Perfil dos crimes e falhas nas políticas públicas
A delegada informou que “85% dos feminicídios ocorreram no contexto de relações íntimas, sendo o agressor, em sua maioria, companheiro ou ex-companheiro da vítima”. A residência foi o local do crime em 77,2% dos casos, e os principais instrumentos utilizados foram arma branca (46,8%) e arma de fogo (27,8%).
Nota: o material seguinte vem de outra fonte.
-- ==== Sys2Proof/Machine/Controllers.lean ====
section
/-! DEFINITION. Meanings of the commands of controllers, shutdowns, host power states and links (chapter 9). -/

namespace Sys2Proof.Machine

/-! ### Controllers (R322, R343, R344) -/

/-- CONTROLLER_ENABLE (R322): CC.EN becomes 1; the admin queues have the given sizes, and the controller is ready. -/
def execControllerEnable (c : CtrlId) (weighted : Bool) (sqSize cqSize : Nat) (s : State) : Out :=
  let ok (n : Nat) : Bool := decide (2 ≤ n ∧ n ≤ queueEntries)
  s.when (s.hostUp && s.coreUp && (s.host.ctrls[c]).mode == .disabled && ok sqSize && ok cqSize) fun s =>
    (s.updCtrl c fun x => { x with
      mode := .ready, weighted := weighted, shst := 0
      sqs := [{ id := 0, cq := 0, size := sqSize, prio := 2, head := 0, tail := 0, deleting := none }]
      cqs := [{ id := 0, size := cqSize, vector := 0, head := 0, tail := 0, reserved := 0, interruptHeld := 0 }] }).report Isl.host
        Ev.hostControllerEnabled [(c.val + 1 : Nat)]

/-- A conventional reset of a port leaves PS3 (R349, R515). -/
def State.wakeByPort (s : State) : State :=
  { s.loseIslands 6 with verge := { s.verge with pwrEn := true, wakeCause := 6 } }

/-- CONTROLLER_RESET (R343): kinds 0 CC.EN, 1 Function Level Reset, 2 hot reset, 3 conventional reset of the port. -/
def execControllerReset (c : CtrlId) (kind : Fin 4) (s : State) : Out :=
  if s.power.phase == .ps3 then .next (if kind = 3 then s.wakeByPort else s)
  else s.when (s.hostUp && ((s.host.ctrls[c]).mode != .disabled || decide (1 ≤ kind.val))) fun s =>
    s.resetController c kind

/-- NORMAL_SHUTDOWN (R344): fetching stops, everything that is buffered is written, and the shutdown ends once nothing is left. -/
def execNormalShutdown (c : CtrlId) (s : State) : Out :=
  s.when (s.hostUp && (s.host.ctrls[c]).mode == .ready) fun s =>
    let s := s.updCtrl c fun x => { x with mode := .shuttingDown, shst := 1 }
    let s := s.forEach (allFin 8) fun s p => s.formAll p (s.sides[p]).waitingZones
    s.settleShutdown c

/-- ABRUPT_SHUTDOWN (R344): a controller reset that ends with CSTS.SHST = 0b10. -/
def execAbruptShutdown (c : CtrlId) (s : State) : Out :=
  s.when (s.hostUp && (s.host.ctrls[c]).mode != .disabled) fun s =>
    ((s.resetController c 0).updCtrl c fun x => { x with shst := 2 }).report Isl.host Ev.hostShutdown [(c.val + 1 : Nat), 1]

/-! ### Power states (R347 to R349) -/

/-- Whether a pickup writes: a run, a formed run, a journal pair (R348). -/
def State.writesLeft (s : State) : Bool :=
  (allFin 8).any fun (p : PickupId) =>
    let x := s.sides[p]
    x.current.isSome || x.runs != [] || x.pair.isSome || x.pairQueue != [] || x.replacements != []

/-- Whether a ladder is left. -/
def State.laddersLeft (s : State) : Bool :=
  (allFin 8).any fun (p : PickupId) => (s.sides[p]).reads.any fun r => r.ladder.isSome

/-- Whether the command that suspended an entry has left, or still keeps it waiting. -/
def State.suspenderGone (s : State) (e : PowerEntry) : Bool :=
  match e.suspendedBy with
  | none => true
  | some k => (s.cmd? k).isNone

/-- POWER_STATE_ENTRY (R348): runs, journal writes and ladders have ended; for PS2 and PS3 every pickup parks and every spindle stops. A
side whose door has stayed shut keeps its map for PS2 (R349). Calibration items that run become Due (R462). -/
def execPowerStateEntry (s : State) : Out :=
  s.when s.hostUp fun s =>
    match s.host.powerEntry with
    | none => s
    | some e =>
      if e.started || s.writesLeft || s.laddersLeft || !s.suspenderGone e then s
      else
        let s := { s with host := { s.host with powerEntry := some { e with started := true, suspendedBy := none }, powerExit := false } }
        let s := s.voidItems
        if e.toState < 2 then s
        else
          let mounted := (allFin 4).filter fun (i : SpindleId) => i.pickups.any fun p => (s.sides[p]).built || (s.pickups[p]).mountResult == .mounted
          let s := { s with host := { s.host with remount := mounted } }
          let s := if e.toState = 2 && !s.verge.doorTripped then
              s.forEach (allFin 8) fun s p => s.updS p fun x => { x with doorKept := x.built }
            else s
          s.stopMedia

/-- What PS2 takes from the islands (R514): SV and CH islands stop, sleds are Disabled and their positions lost. -/
def State.enterPs2 (s : State) : State :=
  let s := s.forEach (allFin 8) fun s (p : PickupId) => if s.pickupOn p then s.disableAxis p.sled .disable else s
  s.forEach (allFin 32) fun s g => s.updC g fun c => { c with mode := .off, frameLock := false }

/-- Entry into PS3 ends with the event flush, at whose end VG_PWR_EN goes low (R349, R395, R515). -/
def State.leaveForPs3 (s : State) : State :=
  let s := s.forEach (allFin 12) fun s a => if s.axisUp a then s.disableAxis a .supply else s
  let s := s.abortStaging
  let s := s.forEach (allFin 2) fun s c => s.updCtrl c fun x => { x with link := 0 }
  if s.recorder.running then s.startFlush .powerState else s.enterPs3

/-- POWER_STATE_ENTRY_END (R348, R349): entry has ended; its completion follows and EV_HOST_POWER_STATE carries both states. -/
def execPowerStateEntryEnd (s : State) : Out :=
  s.when s.hostUp fun s =>
    match s.host.powerEntry with
    | none => s
    | some e =>
      if !e.started || (decide (2 ≤ e.toState) && !s.mediaDown) then s
      else
        let old := s.host.powerState
        let s := match e.cmd with
          | some k => s.finishCmd k .success
          | none => s
        let s := { s with host := { s.host with
          powerEntry := none, powerState := if e.toState = 3 then old else e.toState
          lastOperational := if e.toState < 2 then e.toState else s.host.lastOperational } }
        let s := s.report Isl.host Ev.hostPowerState
          [((e.cmd.map fun k => k.ctrl.val + 1).getD 0 : Nat), (old : Int), (e.toState : Int)]
        if e.toState = 3 then s.leaveForPs3
        else if e.toState = 2 then s.enterPs2
        else if old = 2 then s.mountAgain
        else s

/-! ### Links (R321, R362) -/

/-- LINK_UP (R362): a link reaches L0. -/
def execLinkUp (c : CtrlId) (rate width : Nat) (s : State) : Out :=
  s.when (s.running || s.power.phase == .failed) fun s =>
    let old := (s.host.ctrls[c]).link
    let s := s.updCtrl c fun x => { x with link := 2, linkRate := rate, linkWidth := width }
    if old = 2 then s else s.report Isl.host Ev.hostLinkUp [(c.val : Int), (rate : Int), (width : Int)]

/-- LINK_DOWN (R362): a link leaves L0 and L1. -/
def execLinkDown (c : CtrlId) (s : State) : Out :=
  s.when ((s.host.ctrls[c]).link != 0) fun s =>
    (s.updCtrl c fun x => { x with link := 0, linkRate := 0, linkWidth := 0 }).report Isl.host Ev.hostLinkDown [(c.val : Int)]

/-! ### Histograms (R361) -/

/-- LATENCY_RESET (R361). -/
def execLatencyReset (cl : Client) (v : Int) (s : State) : Out :=
  .next (s.hostWrite cl Obj.latencyReset 0 0 v false false fun s => { s with host := { s.host with latency := [] } })

end Sys2Proof.Machine
end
Para Alvarenga, mudanças são urgentes, e isso inclui fortalecimento das políticas de prevenção, ampliação da estrutura do atendimento especializado, maior efetividade das medidas protetivas e integração de dados entre os órgãos, políticas públicas que assegurem proteção, autonomia e acolhimento às mulheres, e rápida responsabilização do agressor.
A jornalista e integrante do Levante Feminista contra o Feminicídio, Lesbocídio e Transfeminicídio Télia Negrão avalia que há uma cortina de fumaça feita por afirmações inverídicas, de que o estado está cumprindo seu dever, de que há pontos de referência nos municípios gaúchos, que qualquer serviço, sem servidores capacitados e sem estruturas adequadas, é capaz de proteger uma mulher. “Esta é uma postura omissa, irresponsiva, pois não há milagres para garantir a vida das vítimas: há trabalho sério, comprometido e qualificado.”
A advogada Rafaela Caporal, coordenadora da área de enfrentamento às violências da Themis, os números apontam para uma violência “enraizada em desigualdades estruturais e nas relações de poder baseadas no gênero”. Para a advogada, há insuficiência e falha na implementação das políticas de prevenção. “A gente não fala sobre igualdade de gênero, não fortalece as redes de acolhimento e de proteção às mulheres e não tem um atendimento integrado entre o sistema de justiça, segurança, assistência social e saúde. Será que a gente tem como fazer um enfrentamento à violência de gênero e aos feminicídios sem a política pública? Não me parece que é uma realidade”, analisou.